Aus einem anderen Blickwinkel, durch das Auge der Kamera, wird die unpersönliche und vereinheitlichende Tendenz der globalisierten Welt in der fortlaufenden Fotoserie One World vermittelt. Es handelt sich um ausschnitthafte Aufnahmen von Räumen, die meist von nüchtern künstlichem Licht beleuchtet und stets menschenleer sind. Architektonisch unspektakuläre Details werden so ins Visier genommen, dass geometrische Strukturen von hohem ästhetischem und abstrahierendem Grad anstelle von Ortscharakteristika zutage treten. Berlin, New York, Tokio, der Betrachter findet im Bild keinerlei Anhaltspunkt, um die Aufnahme einem bestimmten Erdteil zuzuordnen, jede Aufnahme könnte von (n)irgendwoher stammen.

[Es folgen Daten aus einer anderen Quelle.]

-- ==== Sys2Proof/Machine/Dispatch.lean ====
section
/-! DEFINITION. One arm per instruction: the handler the dispatch table gives it (R80). -/

namespace Sys2Proof.Machine

def exec (i : Instr) (s : State) : Host.Outcome State Fault Refusal :=
  match i with
  | .ldAdr r adr x => Sys2Proof.Machine.execLdAdr r adr x s
  | .st r adr x => Sys2Proof.Machine.execSt r adr x s
  | .lad r adr x => Sys2Proof.Machine.execLad r adr x s
  | .ldReg r1 r2 => Sys2Proof.Machine.execLdReg r1 r2 s
  | .addaAdr r adr x => Sys2Proof.Machine.execAddaAdr r adr x s
  | .subaAdr r adr x => Sys2Proof.Machine.execSubaAdr r adr x s
  | .addlAdr r adr x => Sys2Proof.Machine.execAddlAdr r adr x s
  | .sublAdr r adr x => Sys2Proof.Machine.execSublAdr r adr x s
  | .addaReg r1 r2 => Sys2Proof.Machine.execAddaReg r1 r2 s
  | .subaReg r1 r2 => Sys2Proof.Machine.execSubaReg r1 r2 s
  | .addlReg r1 r2 => Sys2Proof.Machine.execAddlReg r1 r2 s
  | .sublReg r1 r2 => Sys2Proof.Machine.execSublReg r1 r2 s
  | .andAdr r adr x => Sys2Proof.Machine.execAndAdr r adr x s
  | .orAdr r adr x => Sys2Proof.Machine.execOrAdr r adr x s
  | .xorAdr r adr x => Sys2Proof.Machine.execXorAdr r adr x s
  | .andReg r1 r2 => Sys2Proof.Machine.execAndReg r1 r2 s
  | .orReg r1 r2 => Sys2Proof.Machine.execOrReg r1 r2 s
  | .xorReg r1 r2 => Sys2Proof.Machine.execXorReg r1 r2 s
  | .cpaAdr r adr x => Sys2Proof.Machine.execCpaAdr r adr x s
  | .cplAdr r adr x => Sys2Proof.Machine.execCplAdr r adr x s
  | .cpaReg r1 r2 => Sys2Proof.Machine.execCpaReg r1 r2 s
  | .cplReg r1 r2 => Sys2Proof.Machine.execCplReg r1 r2 s
  | .sla r adr x => Sys2Proof.Machine.execSla r adr x s
  | .sra r adr x => Sys2Proof.Machine.execSra r adr x s
  | .sll r adr x => Sys2Proof.Machine.execSll r adr x s
  | .srl r adr x => Sys2Proof.Machine.execSrl r adr x s
  | .jmi adr x => Sys2Proof.Machine.execJmi adr x s
  | .jnz adr x => Sys2Proof.Machine.execJnz adr x s
  | .jze adr x => Sys2Proof.Machine.execJze adr x s
  | .jump adr x => Sys2Proof.Machine.execJump adr x s
  | .jpl adr x => Sys2Proof.Machine.execJpl adr x s
  | .jov adr x => Sys2Proof.Machine.execJov adr x s
  | .push adr x => Sys2Proof.Machine.execPush adr x s
  | .pop r => Sys2Proof.Machine.execPop r s
  | .call adr x => Sys2Proof.Machine.execCall adr x s
  | .ret => Sys2Proof.Machine.execRet s
  | .input buf lenadr => Sys2Proof.Machine.execInput buf lenadr s
  | .output buf lenadr => Sys2Proof.Machine.execOutput buf lenadr s
  | .rpush => Sys2Proof.Machine.execRpush s
  | .rpop => Sys2Proof.Machine.execRpop s
  | .svc adr x => Sys2Proof.Machine.execSvc adr x s

end Sys2Proof.Machine
end

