/-- R106, R157, R158: CPL. SF says less than in the unsigned view, ZF says equal. -/
def Obligations.CplComparesUnsigned : Prop :=
  let effect (n : Nat) (a b : Word) (s t : State) : Prop :=
    WritesFlags n false (decide (a.toNat < b.toNat)) (decide (a = b)) s t
  RaxRule 0x41 .cplAdr (fun p adr q s t => effect 2 (s.reg p) (s.readMem (s.ea adr q)) s t) ∧
  RrRule 0x45 .cplReg (fun p q s t => effect 1 (s.reg p) (s.reg q) s t)

/-! ## Shifts -/

/-- R180, R181: SLA by the effective address. Bit 15 stays, the field below it is multiplied by 2^n modulo 2^15; OF is bit 15 - n of
the old value. -/
def Obligations.SlaShiftsTheFieldLeft : Prop :=
  RaxRule 0x50 .sla (fun p adr q s t =>
    let v := s.reg p
    let n := (s.ea adr q).toNat
    (t.reg p).toNat = v.toNat / 2 ^ 15 * 2 ^ 15 + v.toNat * 2 ^ n % 2 ^ 15 ∧
    WritesReg 2 p (t.reg p) (decide (1 ≤ n ∧ n ≤ 15) && v.getLsbD (15 - n)) v.msb (t.reg p == 0) s t)

/-- R180, R182: SRA by the effective address. The signed view is divided by 2^n, rounding down; OF is bit n - 1 of the old value, its
sign past the word's end, and 0 for n = 0. -/
def Obligations.SraShiftsTheSignedValueRight : Prop :=
  RaxRule 0x51 .sra (fun p adr q s t =>
    let v := s.reg p
    let n := (s.ea adr q).toNat
    (t.reg p).toInt = v.toInt / 2 ^ n ∧
    WritesReg 2 p (t.reg p) (if n = 0 then false else if n ≤ 16 then v.getLsbD (n - 1) else v.msb) v.msb (t.reg p == 0) s t)

/-- R180, R183: SLL by the effective address. OF is bit 16 - n of the old value. -/
def Obligations.SllShiftsTheWordLeft : Prop :=
  RaxRule 0x52 .sll (fun p adr q s t =>
    let v := s.reg p
    let n := (s.ea adr q).toNat
    (t.reg p).toNat = v.toNat * 2 ^ n % 2 ^ 16 ∧
    WritesReg 2 p (t.reg p) (decide (1 ≤ n ∧ n ≤ 16) && v.getLsbD (16 - n)) (t.reg p).msb (t.reg p == 0) s t)

/-- R180, R184: SRL by the effective address. OF is bit n - 1 of the old value. -/
def Obligations.SrlShiftsTheWordRight : Prop :=
  RaxRule 0x53 .srl (fun p adr q s t =>
    let v := s.reg p
    let n := (s.ea adr q).toNat
    (t.reg p).toNat = v.toNat / 2 ^ n ∧
    WritesReg 2 p (t.reg p) (decide (1 ≤ n ∧ n ≤ 16) && v.getLsbD (n - 1)) (t.reg p).msb (t.reg p == 0) s t)

/-! ## Branches -/

/-- R200 to R206: each branch goes to EA when its condition holds and falls through by 2 when it does not, and changes nothing
else. -/
def Obligations.BranchesJumpOnTheirConditions : Prop :=
  let effect (condition : State → Prop) (adr : Word) (q : Reg) (s t : State) : Prop :=
    (condition s → Arrived (s.ea adr q) s t) ∧ (¬ condition s → FellThrough 2 s t) ∧
    SameRegs [] s t ∧ SameFlags s t ∧ SameMem [] s t ∧ SameRest s t
  AxRule 0x61 .jmi (effect fun s => s.sf = true) ∧
  AxRule 0x62 .jnz (effect fun s => s.zf = false) ∧
  AxRule 0x63 .jze (effect fun s => s.zf = true) ∧
  AxRule 0x64 .jump (effect fun _ => True) ∧
  AxRule 0x65 .jpl (effect fun s => s.sf = false ∧ s.zf = false) ∧
  AxRule 0x66 .jov (effect fun s => s.of = true)

/-! ## Stack, call and return -/

/-- R220: PUSH stores the effective address itself, computed with the old SP, below the stack. -/
def Obligations.PushStoresTheAddressBelowTheStack : Prop :=
  AxRule 0x70 .push (fun adr q s t =>
    t.sp = s.sp - 1 ∧ t.readMem (s.sp - 1) = s.ea adr q ∧
    SameMem [s.sp - 1] s t ∧ SameRegs [.gr8] s t ∧ SameFlags s t ∧ SameRest s t ∧ FellThrough 2 s t)

/-- R221: POP loads the top word and moves SP up; POP GR8 leaves SP at the loaded word plus 1. -/
def Obligations.PopLoadsTheTopWord : Prop :=
  ∀ (r : RegField) (s : State),
    EncodedAs s.params (.pop r) [(0x71 : Byte) ++ r ++ (0 : RegField)] ∧
    (∀ p, Names r p → ∃ t, exec (.pop r) s = .next t ∧
      (p ≠ .gr8 → t.reg p = s.readMem s.sp ∧ t.sp = s.sp + 1) ∧ (p = .gr8 → t.sp = s.readMem s.sp + 1) ∧
      SameRegs [p, .gr8] s t ∧ SameMem [] s t ∧ SameFlags s t ∧ SameRest s t ∧ FellThrough 1 s t) ∧
    (NamesNone r → exec (.pop r) s = .next (s.haltedBy (.invalidRegister s.pr)))

/-- R222: CALL pushes its own address, counts a level, and goes to EA, computed with the old SP. -/
def Obligations.CallPushesItsOwnAddress : Prop :=
  AxRule 0x80 .call (fun adr q s t =>
    t.sp = s.sp - 1 ∧ t.readMem (s.sp - 1) = s.pr ∧ t.level = s.level + 1 ∧
    SameMem [s.sp - 1] s t ∧ SameRegs [.gr8] s t ∧ SameFlags s t ∧ SameHost s t ∧
    Arrived (s.ea adr q) s t)

/-- R223: RET ends the program at call level 0, nothing but the status changing, and above it returns to the popped word
plus 2. -/
def Obligations.RetReturnsPastTheCallOrEndsTheProgram : Prop :=
  ∀ s : State,
    EncodedAs s.params .ret [(0x81 : Byte) ++ (0 : Byte)] ∧
    (s.level = 0 → exec .ret s = .next (s.haltedBy .machineExit)) ∧
    (0 < s.level → ∃ t, exec .ret s = .next t ∧
      t.sp = s.sp + 1 ∧ t.level = s.level - 1 ∧ Arrived (s.readMem s.sp + 2) s t ∧
      SameRegs [.gr8] s t ∧ SameMem [] s t ∧ SameFlags s t ∧ SameHost s t)

/-- R224: RPUSH leaves GR1..GR7 in the seven words below the old SP, SP's own new value in the eighth, and SP there. -/
def Obligations.RpushSavesTheRegisters : Prop :=
  ∀ s : State,
    (s.params.ok = true → EncodedAs s.params .rpush [s.params.opcRpush ++ (0 : Byte)]) ∧
    ∃ t, exec .rpush s = .next t ∧ t.sp = s.sp - 8 ∧
      t.readMem (s.sp - 1) = s.reg .gr1 ∧ t.readMem (s.sp - 2) = s.reg .gr2 ∧ t.readMem (s.sp - 3) = s.reg .gr3 ∧
      t.readMem (s.sp - 4) = s.reg .gr4 ∧ t.readMem (s.sp - 5) = s.reg .gr5 ∧ t.readMem (s.sp - 6) = s.reg .gr6 ∧
      t.readMem (s.sp - 7) = s.reg .gr7 ∧ t.readMem (s.sp - 8) = s.sp - 8 ∧
      SameMem [s.sp - 1, s.sp - 2, s.sp - 3, s.sp - 4, s.sp - 5, s.sp - 6, s.sp - 7, s.sp - 8] s t ∧
      SameRegs [.gr8] s t ∧ SameFlags s t ∧ SameRest s t ∧ FellThrough 1 s t
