/-- R41, R56: what every instruction can do. -/
theorem exec_next {i : Instr} {s t : State} (ht : exec i s = .next t) : ExecNext i s t := by
  cases hi : i.wf with
  | false =>
    rw [exec_of_not_wf hi] at ht
    cases ht
    exact .invalidRegister hi
  | true =>
    cases i with
    | ldAdr r adr x | lad r adr x
    | addaAdr r adr x | subaAdr r adr x | addlAdr r adr x | sublAdr r adr x
    | andAdr r adr x | orAdr r adr x | xorAdr r adr x | cpaAdr r adr x | cplAdr r adr x
    | sla r adr x | sra r adr x | sll r adr x | srl r adr x =>
      obtain ⟨p, q, h⟩ := exists_next_of_withRegs hi ht
      cases h
      exact .ran rfl (.inl rfl)
    | ldReg r1 r2 | addaReg r1 r2 | subaReg r1 r2 | addlReg r1 r2 | sublReg r1 r2
    | andReg r1 r2 | orReg r1 r2 | xorReg r1 r2 | cpaReg r1 r2 | cplReg r1 r2 =>
      obtain ⟨p, q, h⟩ := exists_next_of_withRegs hi ht
      cases h
      exact .ran rfl (.inl rfl)
    | st r adr x =>
      obtain ⟨p, q, h⟩ := exists_next_of_withRegs hi ht
      cases h
      exact .ran rfl (.inr ⟨.st r adr x, fun hm => State.writeMem_wf hm _ _⟩)
    | jmi adr x | jnz adr x | jze adr x | jump adr x | jpl adr x | jov adr x => exact .of_branchIf hi ht
    | push adr x =>
      obtain ⟨q, h⟩ := exists_next_of_withReg hi ht
      cases h
      exact .ran rfl (.inr ⟨.push adr x, fun hm => State.pushWord_wf hm _⟩)
    | call adr x =>
      obtain ⟨q, h⟩ := exists_next_of_withReg hi ht
      cases h
      exact .ran rfl (.inr ⟨.call adr x, fun hm => State.pushWord_wf hm _⟩)
    | pop r | svc adr x =>
      obtain ⟨q, h⟩ := exists_next_of_withReg hi ht
      cases h
      exact .ran rfl (.inl rfl)
    | ret => exact execRet_next ht
    | input buf lenadr => exact execInput_next ht
    | output buf lenadr =>
      cases ht
      exact .ran rfl (.inl rfl)
    | rpush =>
      cases ht
      exact .ran rfl (.inr ⟨.rpush, fun hm => State.foldl_pushReg_wf hm savedRegs⟩)
    | rpop =>
      obtain ⟨hstatus, hmem⟩ := next_of_complete_continue (s := savedRegs.reverse.foldl State.popReg s) ht
      exact .ran hstatus (.inl (hmem.trans (s.foldl_popReg_mem savedRegs.reverse)))

/-- R56: an instruction that does not write memory leaves it. -/
theorem exec_mem {i : Instr} {s t : State} (hw : ¬ WritesMemory i) (ht : exec i s = .next t) : t.mem = s.mem := by
  cases exec_next ht with
  | ran _ hmem => exact hmem.resolve_right fun h => hw h.1
  | machineExit | invalidRegister => rfl

/-- R284: no instruction changes the breakpoint set. -/
theorem exec_breakpoints {i : Instr} {s t : State} (ht : exec i s = .next t) : t.breakpoints = s.breakpoints :=
  (congrArg State.breakpoints
    (HostUpdate.apply_next_eq_self (h := { breakpoints := fun _ => s.breakpoints })
      ⟨.inl rfl, .inr ⟨rfl, rfl⟩, .inr rfl⟩ rfl ht)).symm

/-- R30: an instruction adds one to the call level at most. -/
theorem exec_level_le {i : Instr} {s t : State} (ht : exec i s = .next t) : t.level ≤ s.level + 1 := by
  cases hi : i.wf with
  | false =>
    rw [exec_of_not_wf hi] at ht
    cases ht
    exact Nat.le_succ s.level
  | true =>
    by_cases hcall : ∃ adr x, i = .call adr x
    · obtain ⟨adr, x, rfl⟩ := hcall
      exact (exec_call_level hi ht).le
    · by_cases hret : i = .ret
      · subst hret
        rw [exec_ret_level ht]
        omega
      · have hkeeps : KeepsLevel i := ⟨fun adr x h => hcall ⟨adr, x, h⟩, hret⟩
        rw [exec_level hi hkeeps ht]
        exact Nat.le_succ s.level
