-- ==== Sys2Proof/Machine/LoadLiteral.lean ====
section
/-! DEFINITION. The LoadLiteral family (41_load_literal.md): `ldr`. -/

namespace Sys2Proof.Machine

/-- `execute` of `LoadLiteral` on the private copy, whose `pc` is still this instruction's (R120): the
whole image word goes to `x[rt]`, `x[31]` too (R122). -/
def ldrBody (imm19 : BitVec 19) (rt : RegIdx) (s : State) : Except Raise State :=
  match memRead s (literalTarget s.pc imm19) with
  | .ok v => .ok (notifyWrite (writeReg s rt v) rt)
  | .error r => .error r

/-- `ldr` (R120). `opc` and `V` change nothing but the recorded word (R121). -/
def execLdr (opc : BitVec 2) (v : BitVec 1) (imm19 : BitVec 19) (rt : RegIdx) (s : State) :
    Host.Outcome State Fault Refusal :=
  finishStep s (encode (.ldr opc v imm19 rt)) (ldrBody imm19 rt (beginStep s))

end Sys2Proof.Machine
end

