-- ==== Sys2Proof/Machine/Control.lean ====
section
/-! DEFINITION. What the control surface reads (10_state.md R35, 40_execution_engine.md R100). -/

namespace Sys2Proof.Machine

/-- The result of a `step` (R100): `Ok` or `Fatal(record)`. -/
inductive StepResult where
  | ok
  | fatal (record : FaultRecord)
deriving DecidableEq, Repr

/-- The result that a `step` which left the machine in the given state reported: a fatal condition
just taken, or the recorded one again, shows in `status` (R102, R103). -/
def stepResult (after : State) : StepResult :=
  match after.status with
  | .idle => .ok
  | .faulted r => .fatal r

/-- The machine-state snapshot (R35, R100). -/
structure Snapshot where
  pc : Addr
  regs : Vector Word 32
  scratch : Vector Word 4
  notifyW : Option RegIdx
  notifyR : Option RegIdx
  status : Status
deriving DecidableEq, Repr

/-- `snapshot` (R100): read-only. -/
def snapshot (s : State) : Snapshot where
  pc := s.pc
  regs := s.regs
  scratch := s.scratch
  notifyW := s.notifyW
  notifyR := s.notifyR
  status := s.status

/-- One line of the listing (R100). -/
structure ListingLine where
  address : Nat
  word : Word
  mnemonic : String
  arg : String
deriving DecidableEq, Repr

/-- The lines of the instructions from the given address on. -/
def listingFrom : Nat → List Instr → List ListingLine
  | _, [] => []
  | a, i :: is =>
    { address := a, word := encode i, mnemonic := mnemonic i, arg := arg i } ::
      listingFrom (a + 4) is

/-- `listing` (R100): the whole Instruction Cache, entry `i` at address `BASE + 4*i` (R35). -/
def listing (s : State) : List ListingLine := listingFrom Config.base s.icache

end Sys2Proof.Machine
end

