-- ==== Sys2Proof/Certificates/Slice0/Obligations.lean ====
section
/-! DEFINITION. The statements for the provers. -/

open Sys2Proof Sys2Proof.Machine

/-! ### Encoding and decoding -/

/-- Decode of encode is the instruction, for every well-formed instruction with every operand (R61,
R63, R65, R66). -/
def Obligations.DecodeOfEncode : Prop :=
  ∀ i : Instr, i.wf = true → decode (encode i) = i

/-- `decode` gives every word exactly one variant, whose record's `word` is the word it was decoded from,
and it never fails (R68). That the encoder gives the word back and that the term is well formed are
clauses of the model's own: the spec has no encoder, and the model writes `word` back from the fields
(log entry 8). -/
def Obligations.EncodeOfDecode : Prop :=
  ∀ w : Word, encode (decode w) = w ∧ (decode w).wf = true ∧
    (record (decode w) = .unknown w ∨ (∃ offset rt, record (decode w) = .loadLiteral w offset rt) ∨
      ∃ shift imm12 rn rd flag, record (decode w) = .addImmediate w shift imm12 rn rd flag) ∧
    decodeBytes (bytesOfWord w) = .ok (decode w, [])

/-- R66 as masks, and every field of the record by its bit positions (R61, R63), the offset as R62
gives it, the alias flag as R65 gives it; the two tests exclude each other. -/
def Obligations.DecodeFollowsMasksAndFields : Prop :=
  ∀ w : Word,
    ¬ (w &&& 0x5F800000#32 = 0x11000000#32 ∧ w &&& 0x3B000000#32 = 0x18000000#32) ∧
    (w &&& 0x5F800000#32 = 0x11000000#32 →
      ∃ shift imm12 rn rd, record (decode w) =
        .addImmediate w shift imm12 rn rd
          (decide (imm12.toNat = 0 ∧ shift.toNat = 0 ∧ (rn.toNat = 31 ∨ rd.toNat = 31))) ∧
        shift.toNat = w.toNat / 2 ^ 22 % 2 ∧ imm12.toNat = w.toNat / 2 ^ 10 % 2 ^ 12 ∧
        rn.toNat = w.toNat / 2 ^ 5 % 2 ^ 5 ∧ rd.toNat = w.toNat % 2 ^ 5) ∧
    (w &&& 0x3B000000#32 = 0x18000000#32 →
      ∃ rt, record (decode w) =
        .loadLiteral w
          (4 * (if w.toNat / 2 ^ 5 % 2 ^ 19 < 2 ^ 18 then ((w.toNat / 2 ^ 5 % 2 ^ 19 : Nat) : Int)
            else ((w.toNat / 2 ^ 5 % 2 ^ 19 : Nat) : Int) - 2 ^ 19)) rt ∧
        rt.toNat = w.toNat % 2 ^ 5) ∧
    (w &&& 0x5F800000#32 ≠ 0x11000000#32 → w &&& 0x3B000000#32 ≠ 0x18000000#32 →
      decode w = .unknown w)

/-- R62: the offset of every LL word is the signed value of its bits 23:5 times 4, a multiple of 4 in
the stated range, relative to the address of the instruction; with the rule's three examples. -/
def Obligations.LiteralOffsetSignedAndInRange : Prop :=
  (∀ w : Word, w &&& 0x3B000000#32 = 0x18000000#32 →
    ∃ opc v imm19 rt, decode w = .ldr opc v imm19 rt ∧ imm19.toNat = w.toNat / 2 ^ 5 % 2 ^ 19) ∧
  (∀ imm19 : BitVec 19,
    literalOffset imm19 =
      4 * (if imm19.toNat < 2 ^ 18 then (imm19.toNat : Int) else (imm19.toNat : Int) - 2 ^ 19) ∧
    literalOffset imm19 % 4 = 0 ∧
    -0x100000 ≤ literalOffset imm19 ∧ literalOffset imm19 ≤ 0x0FFFFC ∧
    ∀ pc : Addr, literalTarget pc imm19 = (pc.toNat : Int) + literalOffset imm19) ∧
  literalOffset 2#19 = 8 ∧ literalOffset 0x7FFFF#19 = -4 ∧ literalOffset 0x40000#19 = -0x100000

/-- How many of the `2^32` words each variant covers, and how many of the `AddImmediate` words are
`mov` words (R76). -/
def Obligations.WordsPerVariant : Prop :=
  ((Finset.range (2 ^ 32)).filter fun n =>
    variant (decode (BitVec.ofNat 32 n)) = .addImmediate).card = 2 ^ 25 ∧
  ((Finset.range (2 ^ 32)).filter fun n =>
    variant (decode (BitVec.ofNat 32 n)) = .loadLiteral).card = 2 ^ 27 ∧
  ((Finset.range (2 ^ 32)).filter fun n =>
    variant (decode (BitVec.ofNat 32 n)) = .unknown).card = 2 ^ 32 - 2 ^ 25 - 2 ^ 27 ∧
  ((Finset.range (2 ^ 32)).filter fun n =>
    mnemonic (decode (BitVec.ofNat 32 n)) = "mov").card = 252

/-- A few of the spec's decode vectors, the words written out field by field (95_test_vectors.md
V-D1, V-D9, V-D11, V-D15, V-D17, V-D19, V-D24). -/
def Obligations.DecodeOfWrittenOutWords : Prop :=
  decode 0b01011000000000000000000001000001#32 = .ldr 0b01#2 0#1 2#19 1#5 ∧
  decode 0b01011000111111111111111111100101#32 = .ldr 0b01#2 0#1 0x7FFFF#19 5#5 ∧
  decode 0b10010001000000000000001111100010#32 = .mov 1#1 0#1 31#5 2#5 ∧
  decode 0b10110001000000000000001111100010#32 = .mov 1#1 1#1 31#5 2#5 ∧
  decode 0b10010001010000000000001111100010#32 = .add 1#1 0#1 1#1 0#12 31#5 2#5 ∧
  decode 0b11010001000000000000001111100010#32 =
    .unknown 0b11010001000000000000001111100010#32 ∧
  decode 0b11010110010111110000001111000000#32 =
    .unknown 0b11010110010111110000001111000000#32

/-- The mnemonic of every word, by the two masks and the alias condition on its bits (R73; `unknown` is
92 D15, the spec's own decision). -/
def Obligations.MnemonicOfEveryWord : Prop :=
  ∀ w : Word, mnemonic (decode w) =
    if w &&& 0x5F800000#32 = 0x11000000#32 then
      if w.toNat / 2 ^ 10 % 2 ^ 12 = 0 ∧ w.toNat / 2 ^ 22 % 2 = 0 ∧
          (w.toNat / 2 ^ 5 % 2 ^ 5 = 31 ∨ w.toNat % 2 ^ 5 = 31) then "mov" else "add"
    else if w &&& 0x3B000000#32 = 0x18000000#32 then "ldr" else "unknown"

/-! ### What each instruction does, and what it leaves unchanged -/

/-- `mov` completes in every state, for every form (R130): the sum modulo 2^32 into `x[rd]`, both
notifications, scratch cleared, and nothing else changed. -/
def Obligations.MovAccumulatesAndNotifies : Prop :=
  ∀ (sf sBit : BitVec 1) (rn rd : RegIdx) (s : State),
    ∃ t, exec (.mov sf sBit rn rd) s = .next t ∧
      (readReg t rd).toNat = ((readReg s rd).toNat + (readReg s rn).toNat) % 2 ^ 32 ∧
      (∀ j : RegIdx, j ≠ rd → readReg t j = readReg s j) ∧
      t.notifyW = some rd ∧ t.notifyR = some rn ∧
      (∀ k : Fin 4, t.scratch[k] = 0#32) ∧
      (s.pc.toNat + 4 < 2 ^ 64 → t.pc.toNat = s.pc.toNat + 4) ∧
      t.status = s.status ∧ t.icache = s.icache ∧
      (∀ a : Nat, t.mem.readByte a = s.mem.readByte a)

/-- `unknown` completes in every state, for every word (R104): no register changes, no notification,
scratch cleared, and nothing else changed. -/
def Obligations.UnknownOnlyAdvances : Prop :=
  ∀ (w : Word) (s : State),
    ∃ t, exec (.unknown w) s = .next t ∧
      (∀ j : RegIdx, readReg t j = readReg s j) ∧
      t.notifyW = none ∧ t.notifyR = none ∧
      (∀ k : Fin 4, t.scratch[k] = 0#32) ∧
      (s.pc.toNat + 4 < 2 ^ 64 → t.pc.toNat = s.pc.toNat + 4) ∧
      t.status = s.status ∧ t.icache = s.icache ∧
      (∀ a : Nat, t.mem.readByte a = s.mem.readByte a)

/-- A word that is neither an AI nor an LL word executes as a no-op wherever a run meets it (R67, R104,
R107, R108): in every `Idle` state with the invariant whose image holds such a word at `pc`, `exec` of its
`unknown` completes, and that is the step; `pc` moves by 4 and no register, no byte of memory and no
entry of the Instruction Cache changes. -/
def Obligations.UnmatchedWordsStepAsNoOps : Prop :=
  ∀ (s : State) (w : Word), s.Inv → s.status = .idle →
    s.mem.readWord s.pc.toNat = some w →
    w &&& 0x5F800000#32 ≠ 0x11000000#32 → w &&& 0x3B000000#32 ≠ 0x18000000#32 →
    ∃ t, exec (.unknown w) s = .next t ∧ step s = .next t ∧
      t.pc.toNat = s.pc.toNat + 4 ∧
      (∀ j : RegIdx, readReg t j = readReg s j) ∧
      t.notifyW = none ∧ t.notifyR = none ∧
      (∀ k : Fin 4, t.scratch[k] = 0#32) ∧
      t.status = .idle ∧ t.icache = s.icache ∧
      (∀ a : Nat, t.mem.readByte a = s.mem.readByte a)

/-- `ldr` completes where its target is inside the image (R120): `x[rt]` takes the four bytes at
`pc + offset`, little-endian, for `rt = 31` too (R122), and nothing else changes. -/
def Obligations.LdrLoadsTheWordAtItsTarget : Prop :=
  ∀ (opc : BitVec 2) (v : BitVec 1) (imm19 : BitVec 19) (rt : RegIdx) (s : State),
    s.mem.isImage = true → s.pc.toNat % 4 = 0 →
    (Config.base : Int) ≤ literalTarget s.pc imm19 →
    literalTarget s.pc imm19 < (Config.base : Int) + 4 * (imageLength s : Int) →
    ∃ t b0 b1 b2 b3, exec (.ldr opc v imm19 rt) s = .next t ∧
      s.mem.readByte (literalTarget s.pc imm19).toNat = some b0 ∧
      s.mem.readByte ((literalTarget s.pc imm19).toNat + 1) = some b1 ∧
      s.mem.readByte ((literalTarget s.pc imm19).toNat + 2) = some b2 ∧
      s.mem.readByte ((literalTarget s.pc imm19).toNat + 3) = some b3 ∧
      (readReg t rt).toNat =
        b0.toNat + 2 ^ 8 * b1.toNat + 2 ^ 16 * b2.toNat + 2 ^ 24 * b3.toNat ∧
      (∀ j : RegIdx, j ≠ rt → readReg t j = readReg s j) ∧
      t.notifyW = some rt ∧ t.notifyR = none ∧
      (∀ k : Fin 4, t.scratch[k] = 0#32) ∧
      (s.pc.toNat + 4 < 2 ^ 64 → t.pc.toNat = s.pc.toNat + 4) ∧
      t.status = s.status ∧ t.icache = s.icache ∧
      (∀ a : Nat, t.mem.readByte a = s.mem.readByte a)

Die in den genannten Werktiteln stets erkennbare Lust am sprachlichen Spiel haben wiedemann/mettler 2012 mit einer Bügelperlenarbeit zum Hauptthema gemacht. Bügelperlen, ein fast vergessenes Material aus dem Kindheitsalltag, mit dem das Duo seit 2009 operiert. Damit hat es unter anderem das hellrosa Wandobjekt Bright Silence kreiert, das bei Tageslicht nur vage eine Unregelmässigkeit im Bildzentrum erkennen lässt. Des Nachts dann lassen die dort eingelassenen, fluoreszierenden Perlen den Werktitel «bright shining» auf leuchten, womit «fröhlich» – oder doch als Warnsignal? – die «grosse Stille» proklamiert wird. In thematisch neue Gefilde führt uns Bazooka, eine Art «umgekehrter Malerei», wie die Künstler es nennen: Das ebenfalls zartrosa Wandobjekt mit der weissen Maserung ist Teil einer Serie, bei der ein Samtstoff mit einem in Javelwasser getauchten Pinsel in möglichst regelmässigen Abständen punktiert wird – eine wiederum höchst präzise ausgeführte Geduldsarbeit. Dennoch wird das weiche Textil an den «betupften» Stellen erstaunlicherweise in unterschiedlich grossen Punkten gebleicht, wodurch ein von den Künstlerhänden nur bedingt gesteuertes Muster entsteht. Wer näher an das Objekt herantritt, erkennt, dass die ätzende Lösung den Samt teilweise gar durchlöchert hat. Auch diesem zuckersüss flauschigen Objekt ist somit das Mal eines aggressiven Akts eingeschrieben. Dieses stete Changieren zwischen optischem Reiz und Irritation ist typisch für das gesamte Schaffen von wiedemann/mettler. «Handgemachter» Charme und Witz wechseln sich ab mit Nüchternheit oder gar Rohheit, und der Betrachter hat bei seinem Augenschmaus immer wieder an gesellschaftskritischen Beobachtungen zu kauen.